## What you are asked to do
Only one stretch of the data below should be repeated: the lines from the line containing "def ixTy : IdxTy → Ty" through the line containing "b | .vrem _ d a b", inclusive, exactly as they are.

## Input data
/-- Element i read exactly, under its scale where the type is scaled (R56). -/
def elemVal (t : Ty) (x i : Nat) : FVal :=
  if t.isScaled then readScaled t (scaleAt t x i) (elem t x i) else readTy t (elem t x i)

/-! ## Register groups, masks and guards -/

/-- Register n + k. -/
def regAt (v : Fin 32) (k : Nat) : Fin 32 := v + Fin.ofNat 32 k

/-- The g registers from Vn as one (R13). -/
def State.readGroup (s : State) (v : Fin 32) (g : Nat) : Nat :=
  let n := vlen s.ncore
  (List.range g).foldl (fun acc k =>
    acc ||| ((s.cur.vec.v[regAt v k].toNat % 2 ^ n) <<< (k * n))) 0

def State.writeGroup (s : State) (v : Fin 32) (g x : Nat) : State :=
  let n := vlen s.ncore
  s.modVec fun r => { r with
    v := (List.range g).foldl (fun vs k => vs.set (regAt v k) (BitVec.ofNat 16384 (bitsAt x (k * n) n))) r.v
    vPast := ((List.range g).map fun k => BitVec.ofNat 16384 (bitsAt x (k * n) n)) ++ r.vPast }

def State.mread (s : State) (m : Fin 8) : Nat := s.cur.vec.m[m].toNat
def State.mwrite (s : State) (m : Fin 8) (x : Nat) : State :=
  s.modVec fun r => { r with
    m := r.m.set m (BitVec.ofNat 16384 (x % 2 ^ vlen s.ncore)), mPast := BitVec.ofNat 16384 (x % 2 ^ vlen s.ncore) :: r.mPast }

/-- `setmbit` of R41. -/
def setBit (x i : Nat) (b : Bool) : Nat := putBits x i 1 (if b then 1 else 0)

/-- `active` of R41. -/
def State.active (s : State) (c : Common) : Nat → Bool :=
  match c.guard with
  | none => fun _ => true
  | some g => let m := s.mread g.reg; fun i => m.testBit i == g.pol

def State.vl (s : State) : Nat := s.cur.ctl.vl.toNat
def State.vstart (s : State) : Nat := s.cur.ctl.vstart.toNat
def State.setVl (s : State) (n : Nat) : State := s.modCtl fun c => { c with vl := BitVec.ofNat 15 n }
def State.setVstart (s : State) (n : Nat) : State := s.modCtl fun c => { c with vstart := BitVec.ofNat 15 n }

/-- Whether an element or row lies before the progress index at which the instruction is interrupted, if it is (R40, R418). -/
def State.below (s : State) (i : Nat) : Bool := s.limit.elim true fun n => decide (i < n)

/-- Elements that an element-wise instruction performs: active, from VSTART to VL - 1 (R41), or up to where it is interrupted. -/
def State.performed (s : State) (c : Common) : List Nat :=
  (List.range s.vl).filter fun i => decide (s.vstart ≤ i) && s.active c i && s.below i

/-- The present elements of a cross-element instruction: active below VL, none when VSTART ≥ VL (R23, R153). -/
def State.presentAll (s : State) (c : Common) : List Nat :=
  if s.vl ≤ s.vstart then [] else (List.range s.vl).filter fun i => s.active c i

/-- The lane of bit `pos` of a group (R431). -/
def laneOf (ncore : Bool) (pos : Nat) : Nat := (pos % datapath ncore) / 64

/-! ## Vector operands -/

/-- How an operand takes its strip when its register is bound (R199). -/
inductive Role where
  | plain
  | expm
  | table (lb w : Nat)
  | packed
deriving DecidableEq, Repr

/-- A vector operand: register, type, whether it is the destination, whether it is one register whatever the grouping, and its
role. -/
structure VOp where
  reg : Fin 32
  ty : Ty
  dst : Bool
  one : Bool
  role : Role
deriving DecidableEq, Repr

def vsrc (r : Fin 32) (t : Ty) : VOp := ⟨r, t, false, false, .plain⟩
def vdst (r : Fin 32) (t : Ty) : VOp := ⟨r, t, true, false, .plain⟩

def srcOps (b : Src) (t : Ty) : List VOp :=
  match b with
  | .v r => [vsrc r t]
  | _ => []
def src2Ops (b : Src2) (t : Ty) : List VOp :=
  match b with
  | .v r => [vsrc r t]
  | _ => []

/-- The type of an index (R187). -/
def ixTy : IdxTy → Ty
  | .n32 => .n32 | .n16 => .n16 | .s32 => .s32 | .n64 => .n64

/-- The vector operands of an instruction: `t` its effective type, `vt` the type of VTYPE, `ft` f32 or f64 by the precision of
its function source. -/
def vops (i : Instr) (t vt ft : Ty) : List VOp :=
  match i with
  | .vadd _ d a b | .vsub _ d a b | .vrsub _ d a b | .vmul _ d a b | .vmulh _ d a b | .vdiv _ d a b | .vrem _ d a b
  | .vmin _ d a b | .vmax _ d a b | .vand _ d a b | .vor _ d a b | .vxor _ d a b | .vsll _ d a b | .vsrl _ d a b
  | .vsra _ d a b | .vsadd _ d a b | .vssub _ d a b | .vsgnj _ d a b | .vsgnjn _ d a b | .vsel _ d a b =>
    vdst d t :: vsrc a t :: srcOps b t
  | .vsqrt _ d a | .vabs _ d a | .vneg _ d a => [vdst d t, vsrc a t]
  | .vmv _ d b => vdst d t :: srcOps b t
  | .vfmadd _ d a b e | .vfmsub _ d a b e | .vfnmadd _ d a b e | .vfnmsub _ d a b e =>
    [vdst d t, vsrc a t, vsrc b t, vsrc e t]
  | .vwfmadd _ ts d a b e | .vwfmsub _ ts d a b e | .vwfnmadd _ ts d a b e | .vwfnmsub _ ts d a b e =>
    [vdst d t, vsrc a ts, vsrc b ts, vsrc e t]
  | .vcvt _ ts d a | .vcvtx _ ts d a => [vdst d t, vsrc a ts]
  | .vcmpeq _ _ a b | .vcmpne _ _ a b | .vcmplt _ _ a b | .vcmple _ _ a b | .vcmpgt _ _ a b | .vcmpge _ _ a b =>
    vsrc a t :: src2Ops b t
  | .vslideup _ d a _ | .vslidedown _ d a _ | .vcompress _ d a _ => [vdst d t, vsrc a t]
  | .vrgather _ d a b => [vdst d t, vsrc a t, vsrc b .n16]
  | .vid _ d | .viota _ d _ | .vputg _ d _ | .vputh _ d _ => [vdst d t]
  | .vgetg _ _ a | .vgeth _ _ a | .vconf _ _ a => [vsrc a t]
  | .vredsum _ w d a b | .vredosum _ w d a b => [vdst d t, vsrc a (w.getD t), vsrc b t]
  | .vredmin _ d a b | .vredmax _ d a b | .vredand _ d a b | .vredor _ d a b | .vredxor _ d a b =>
    [vdst d t, vsrc a t, vsrc b t]
  | .vconfr _ d a | .vtopk _ d a _ => [vdst d .n16, vsrc a t]
  | .vunpk _ d a _ => [vdst d t, ⟨a, .s32, false, true, .packed⟩]
  | .vlut _ ix lb d a b => [vdst d t, vsrc a ix, ⟨b, t, false, false, .table lb.toNat ix.sew⟩]
  | .vexpm _ d a => [vdst d t, ⟨a, t, false, false, .expm⟩]
  | .vld _ d _ _ | .vlds _ d _ _ | .vldb _ d _ _ | .vldr _ d _ _ | .vldrmin _ d _ _ | .vldrmax _ d _ _ => [vdst d t]
  | .vst _ d _ _ | .vsts _ d _ _ | .vstb _ d _ _ | .vstm _ d _ _ => [vsrc d t]
  | .vldx _ d _ b _ ix => [vdst d t, vsrc b (ixTy ix)]
  | .vstx _ d _ b _ ix => [vsrc d t, vsrc b (ixTy ix)]
  | .sbind _ d _ | .sfree _ d => [vdst d vt]
  | .psdense _ d _ _ => [vdst d t]
  | .pssparse _ _ a _ _ => [vsrc a vt]
  | .fnscl _ _ _ b => src2Ops b ft
  | .fneval _ d _ b _ => [vdst d ft, vsrc b ft]
  | .fnquad _ d _ => [vdst d ft]
  | .tgmm _ _ _ _ _ _ e => [⟨e, .n16, false, true, .plain⟩]
  | .vamoswap _ _ ix _ r _ b e | .vamoadd _ _ ix _ r _ b e | .vamoand _ _ ix _ r _ b e | .vamoor _ _ ix _ r _ b e
  | .vamoxor _ _ ix _ r _ b e | .vamomin _ _ ix _ r _ b e | .vamomax _ _ ix _ r _ b e | .vamofadd _ _ ix _ r _ b e
  | .vamofmin _ _ ix _ r _ b e | .vamofmax _ _ ix _ r _ b e =>
    (match r with | some d => [vdst d t] | none => []) ++ [vsrc b (ixTy ix), vsrc e t]
  | .qgetv _ tc d _ _ => [vdst d tc]
  | _ => []

/-- The operands read, for the overlap rule of R152: those the destination must not overlap. -/
def noOverlap (i : Instr) (t : Ty) : List VOp :=
  match i with
  | .vslideup _ _ a _ | .vslidedown _ _ a _ | .vcompress _ _ a _ | .vconfr _ _ a | .vtopk _ _ a _ | .vexpm _ _ a => [vsrc a t]
  | .vrgather _ _ a b => [vsrc a t, vsrc b .n16]
  | .vunpk _ _ a _ => [⟨a, .s32, false, true, .packed⟩]
  | .vlut _ _ _ _ _ b => [vsrc b t]
  | _ => []

/-- The registers an operand stands for. -/
def VOp.span (c : Ctl) (o : VOp) : Nat := if o.one then 1 else groupFor c o.ty

/-- Whether two ranges of registers share one. -/
def rangesMeet (a na b nb : Nat) : Bool := decide (a < b + nb) && decide (b < a + na)

/-! ## Strips of bound registers -/

/-- The contents that operands read in place of bound registers, by register (R199). -/
abbrev View := List (Fin 32 × Nat)

/-- An operand's contents: its strip where the register is bound, else the register group. -/
def View.read (w : View) (s : State) (v : Fin 32) (g : Nat) : Nat :=
  match w.find? (·.1 == v) with
  | some (_, x) => x
  | none => s.readGroup v g

/-- The contents of a source operand of type `t`. -/
def View.src (w : View) (s : State) (v : Fin 32) (t : Ty) : Nat := w.read s v (groupFor s.cur.ctl t)

/-- A run of bytes that holds one element: address, bytes, bit offset in them and width. -/
structure Piece where
  va : Word
  n : Nat
  shift : Nat
  w : Nat
deriving DecidableEq, Repr

/-- The piece of a packed field at a bit offset from a base (R58, R179). -/
def packedPiece (base : Word) (bit w : Nat) : Piece :=
  ⟨base + BitVec.ofNat 64 (bit / 8), (bit % 8 + w + 7) / 8, bit % 8, w⟩

/-- What a piece's bytes hold. -/
def Piece.value (p : Piece) (bs : List Byte) : Nat := bitsAt (leNat bs) p.shift p.w

/-- Fields of a stream descriptor (R193). -/
def StreamDesc.valid (d : StreamDesc) : Bool := d.attr.getLsbD 63
def StreamDesc.unit (d : StreamDesc) : Bool := d.attr.getLsbD 15
def StreamDesc.packw (d : StreamDesc) : Nat := bitsAt d.attr.toNat 10 5
def StreamDesc.kind (d : StreamDesc) : Nat := bitsAt d.attr.toNat 8 2
def StreamDesc.boff (d : StreamDesc) : Nat := bitsAt d.attr.toNat 5 3
def StreamDesc.tyCode (d : StreamDesc) : Nat := bitsAt d.attr.toNat 0 5
def StreamDesc.ty (d : StreamDesc) : Ty := (tyOfNat d.tyCode).getD .s32

/-- The binding of a V register. -/
def State.binding (s : State) (v : Fin 32) : Option Binding := (s.cur.binds.find? (·.1 == v)).map (·.2)

/-- Whether a bound stream is read by whole blocks: a scaled type, not packed. -/
def Binding.blocks (b : Binding) : Bool := b.desc.kind != 1 && b.desc.ty.isScaled

/-- The piece of stream element q, or of its block for a scaled type (R193, R202). -/
def Binding.piece (b : Binding) (q : Nat) : Piece :=
  let d := b.desc
  if d.kind == 1 then
    let w := d.packw + 1
    let f := 256 / w
    packedPiece d.base (256 * (q / f) + (q % f) * w) w
  else if d.ty.isScaled then ⟨d.base + BitVec.ofNat 64 (32 * (q / blockLen d.ty)), 32, 0, 256⟩
  else if d.unit then packedPiece d.base (d.boff + q * d.ty.sew) d.ty.sew
  else ⟨d.base + BitVec.ofNat 64 q * d.stride, d.ty.sew / 8, 0, d.ty.sew⟩

/-- Elements in a strip (R199): only a KIND 2 stream is read as a table. The scaled type that makes a strip come in whole blocks is the
stream's TYPE, also where the operand reads the same bits as another type (DESIGN CHOICE, log 46). -/
def stripLen (r : Role) (b : Binding) (vl : Nat) (act : Nat → Bool) : Nat :=
  let plain := if b.blocks then (vl + blockLen b.desc.ty - 1) / blockLen b.desc.ty * blockLen b.desc.ty else vl
  match r with
  | .expm => ((List.range vl).filter act).length
  | .table lb w => if b.desc.kind != 2 then plain else if lb == 0 then 2 ^ w else (vl + 2 ^ lb - 1) / 2 ^ lb * 2 ^ w
  | _ => plain

/-- How a read of a piece came out: its bytes, whether they came marked poisoned, whether nobody answered. -/
structure Got where
  bytes : List Byte
  poison : Bool
  absent : Bool
deriving DecidableEq, Repr

/-- Reads one piece on the path of the stream in focus. -/
def State.readPiece (s : State) (p : Piece) : Except Flt Got × State :=
  match s.load p.va p.n with
  | (.error f, s) => (.error f, s)
  | (.ok r, s) => (.ok ⟨r.bytes, r.poison, r.absent⟩, s)

/-- A piece out of prefetched bytes, where all of them have been prefetched (R201). -/
def Binding.prefetched (b : Binding) (p : Piece) : Option (List Byte) :=
  (List.range p.n).foldr (fun k acc =>
    match findCell b.pre (p.va + BitVec.ofNat 64 k).toNat, acc with
    | some x, some xs => some (x :: xs)
    | _, _ => none) (some [])

/-- Reads a strip element's piece: bytes prefetched first (R201), else from the level of the stream engine (R358). -/
def State.readStream (s : State) (b : Binding) (p : Piece) : Except Flt Got × State :=
  match b.prefetched p with
  | some bs => (.ok ⟨bs, false, false⟩, s)
  | none => match s.xlateN .read p.va p.n with
    | (.error f, s) => (.error f, s)
    | (.ok gas, s) =>
      let (r, s) := s.readBytes ⟨s.cur.loc, none, 2⟩ gas
      (.ok ⟨r.bytes, r.poison, r.absent⟩, if r.held then s.markHeld (.load p.va) else (s.touch gas).noteSeen ⟨s.cur.loc, none, 2⟩ gas)

/-- The strip elements that a reader performs, each with the index i of R200: `elems` are the reader's elements, in order. -/
def stripUse (r : Role) (b : Binding) (elems : List Nat) (act : Nat → Bool) (entry : Nat → Nat) : List (Nat × Nat) :=
  match r with
  | .expm => elems.map fun i => (i, ((List.range i).filter act).length)
  | .table _ _ => elems.map fun i => (i, entry i)
  | _ => elems.map fun i => (i, if b.blocks then i / blockLen b.desc.ty * blockLen b.desc.ty else i)

/-- Reads the used strip elements in order until one faults: what each brought by strip index, and the fault with its i. A fault at an
i below `lo` is discarded (R200). -/
def State.readUses (b : Binding) (lo : Nat) : List (Nat × Nat) → State → List (Nat × Nat × Got) × Option (Nat × Flt) × State
  | [], s => ([], none, s)
  | (i, k) :: rest, s =>
    if k ≥ b.rem then State.readUses b lo rest s
    else match s.readStream b (b.piece (b.pos + k)) with
      | (.error f, s) => if i < lo && !f.held then State.readUses b lo rest s else ([], some (i, f), s)
      | (.ok g, s) =>
        let (out, flt, s) := State.readUses b lo rest s
        ((i, k, g) :: out, flt, s)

## Exercise answer
def ixTy : IdxTy → Ty
  | .n32 => .n32 | .n16 => .n16 | .s32 => .s32 | .n64 => .n64

/-- The vector operands of an instruction: `t` its effective type, `vt` the type of VTYPE, `ft` f32 or f64 by the precision of
its function source. -/
def vops (i : Instr) (t vt ft : Ty) : List VOp :=
  match i with
  | .vadd _ d a b | .vsub _ d a b | .vrsub _ d a b | .vmul _ d a b | .vmulh _ d a b | .vdiv _ d a b | .vrem _ d a b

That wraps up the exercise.